GOAL OF THE EXERCISE: Copies of all lines containing the string "mode" are needed from the data below.

[Records from a data collection]
..........

-- ==== Sys2Proof/Machine/BlockMac.lean ====
section
/-! DEFINITION. ISUM (42_block_mac R189 to R191). -/

namespace Sys2Proof.Machine

/-- `isum_result(B, wb, ab)` (R191). -/
def isumResult (B : Nat → Byte) (wb ab : Nat) : Word := tc32 (blockSum B (weightBlock wb 0) (activationBlock ab 0))

/-- ISUM at acceptance (R189, R190): one block pair; N is not read. R190 passes `-` for the mode, which ISUM never reads:
it keeps its value (log 13). -/
def execIsum (s : State) : Host.Outcome State Fault Refusal :=
  commandWrite (fun s => launch .isum s.eng.mode 1 s) s

end Sys2Proof.Machine
end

..........

SOLUTION BELOW:
/-- ISUM at acceptance (R189, R190): one block pair; N is not read. R190 passes `-` for the mode, which ISUM never reads:
  commandWrite (fun s => launch .isum s.eng.mode 1 s) s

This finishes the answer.